[What is being asked] Give back only the lines in the records below from the one with "(loadX (s.x - 1) s)" to the one with "(pushedByInstruction s.p) s)", both inclusive, word for word.

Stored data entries
****************

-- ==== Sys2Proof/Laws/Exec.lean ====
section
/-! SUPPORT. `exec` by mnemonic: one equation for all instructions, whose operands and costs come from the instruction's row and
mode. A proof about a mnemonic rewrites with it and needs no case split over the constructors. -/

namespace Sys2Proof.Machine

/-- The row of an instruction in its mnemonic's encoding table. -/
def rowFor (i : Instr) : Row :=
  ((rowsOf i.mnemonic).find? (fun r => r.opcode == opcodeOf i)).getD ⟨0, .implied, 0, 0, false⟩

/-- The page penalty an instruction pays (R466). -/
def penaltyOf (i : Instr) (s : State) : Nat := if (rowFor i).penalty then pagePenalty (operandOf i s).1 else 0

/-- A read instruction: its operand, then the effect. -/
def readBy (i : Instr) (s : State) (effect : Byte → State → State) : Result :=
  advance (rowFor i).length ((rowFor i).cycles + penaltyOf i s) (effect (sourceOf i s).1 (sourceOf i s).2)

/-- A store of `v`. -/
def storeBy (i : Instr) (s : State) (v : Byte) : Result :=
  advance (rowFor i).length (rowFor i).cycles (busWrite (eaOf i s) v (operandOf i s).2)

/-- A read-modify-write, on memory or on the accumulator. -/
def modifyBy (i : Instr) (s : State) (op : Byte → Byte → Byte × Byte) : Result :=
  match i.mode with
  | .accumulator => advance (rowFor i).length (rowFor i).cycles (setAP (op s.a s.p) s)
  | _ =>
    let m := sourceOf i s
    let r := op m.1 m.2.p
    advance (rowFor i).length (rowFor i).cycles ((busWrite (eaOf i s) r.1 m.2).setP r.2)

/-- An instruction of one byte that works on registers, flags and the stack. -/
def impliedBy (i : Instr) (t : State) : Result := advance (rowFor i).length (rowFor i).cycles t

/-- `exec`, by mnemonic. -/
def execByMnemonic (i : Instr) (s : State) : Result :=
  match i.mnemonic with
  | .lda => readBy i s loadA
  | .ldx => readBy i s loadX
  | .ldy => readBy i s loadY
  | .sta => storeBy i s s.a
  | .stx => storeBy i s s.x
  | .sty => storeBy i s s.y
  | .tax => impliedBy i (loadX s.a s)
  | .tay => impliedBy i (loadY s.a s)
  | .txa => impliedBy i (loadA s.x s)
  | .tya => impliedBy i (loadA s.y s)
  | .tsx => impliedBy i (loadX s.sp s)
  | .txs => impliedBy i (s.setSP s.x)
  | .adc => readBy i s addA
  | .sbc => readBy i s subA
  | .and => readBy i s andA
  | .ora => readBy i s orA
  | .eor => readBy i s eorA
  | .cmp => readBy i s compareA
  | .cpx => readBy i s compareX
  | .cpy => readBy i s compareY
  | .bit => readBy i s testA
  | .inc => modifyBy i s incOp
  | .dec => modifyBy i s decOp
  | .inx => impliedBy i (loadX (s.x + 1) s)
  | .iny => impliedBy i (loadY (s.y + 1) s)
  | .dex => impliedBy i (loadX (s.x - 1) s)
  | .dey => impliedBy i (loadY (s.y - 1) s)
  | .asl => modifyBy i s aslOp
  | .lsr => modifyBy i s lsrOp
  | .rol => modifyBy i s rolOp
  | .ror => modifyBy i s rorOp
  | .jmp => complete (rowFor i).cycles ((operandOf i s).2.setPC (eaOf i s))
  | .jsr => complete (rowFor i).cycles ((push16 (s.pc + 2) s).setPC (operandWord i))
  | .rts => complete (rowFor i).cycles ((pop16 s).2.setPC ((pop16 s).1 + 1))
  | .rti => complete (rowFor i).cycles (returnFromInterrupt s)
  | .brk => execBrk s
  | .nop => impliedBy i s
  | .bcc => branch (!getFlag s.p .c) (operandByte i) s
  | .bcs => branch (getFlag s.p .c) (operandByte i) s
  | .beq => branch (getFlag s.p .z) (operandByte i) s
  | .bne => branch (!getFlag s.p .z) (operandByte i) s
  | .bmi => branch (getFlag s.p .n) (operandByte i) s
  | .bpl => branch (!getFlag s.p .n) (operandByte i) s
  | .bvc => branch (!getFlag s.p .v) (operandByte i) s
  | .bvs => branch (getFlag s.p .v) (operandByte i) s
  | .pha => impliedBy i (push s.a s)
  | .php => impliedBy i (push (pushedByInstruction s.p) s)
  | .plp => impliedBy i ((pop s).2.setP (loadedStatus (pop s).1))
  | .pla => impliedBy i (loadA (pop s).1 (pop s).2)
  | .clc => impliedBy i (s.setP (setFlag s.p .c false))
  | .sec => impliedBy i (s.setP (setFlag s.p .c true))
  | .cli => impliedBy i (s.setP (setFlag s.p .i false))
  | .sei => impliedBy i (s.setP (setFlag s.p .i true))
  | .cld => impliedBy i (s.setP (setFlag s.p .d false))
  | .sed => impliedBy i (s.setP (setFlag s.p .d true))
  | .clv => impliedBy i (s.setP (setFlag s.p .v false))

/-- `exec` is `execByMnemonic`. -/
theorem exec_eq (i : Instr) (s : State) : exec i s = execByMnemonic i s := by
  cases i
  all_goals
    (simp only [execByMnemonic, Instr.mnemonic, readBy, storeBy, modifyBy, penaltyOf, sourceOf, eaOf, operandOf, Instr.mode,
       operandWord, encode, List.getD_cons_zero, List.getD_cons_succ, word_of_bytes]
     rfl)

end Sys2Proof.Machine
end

****************

[Solution to this task]
  | .dex => impliedBy i (loadX (s.x - 1) s)
  | .dey => impliedBy i (loadY (s.y - 1) s)
  | .asl => modifyBy i s aslOp
  | .lsr => modifyBy i s lsrOp
  | .rol => modifyBy i s rolOp
  | .ror => modifyBy i s rorOp
  | .jmp => complete (rowFor i).cycles ((operandOf i s).2.setPC (eaOf i s))
  | .jsr => complete (rowFor i).cycles ((push16 (s.pc + 2) s).setPC (operandWord i))
  | .rts => complete (rowFor i).cycles ((pop16 s).2.setPC ((pop16 s).1 + 1))
  | .rti => complete (rowFor i).cycles (returnFromInterrupt s)
  | .brk => execBrk s
  | .nop => impliedBy i s
  | .bcc => branch (!getFlag s.p .c) (operandByte i) s
  | .bcs => branch (getFlag s.p .c) (operandByte i) s
  | .beq => branch (getFlag s.p .z) (operandByte i) s
  | .bne => branch (!getFlag s.p .z) (operandByte i) s
  | .bmi => branch (getFlag s.p .n) (operandByte i) s
  | .bpl => branch (!getFlag s.p .n) (operandByte i) s
  | .bvc => branch (!getFlag s.p .v) (operandByte i) s
  | .bvs => branch (getFlag s.p .v) (operandByte i) s
  | .pha => impliedBy i (push s.a s)
  | .php => impliedBy i (push (pushedByInstruction s.p) s)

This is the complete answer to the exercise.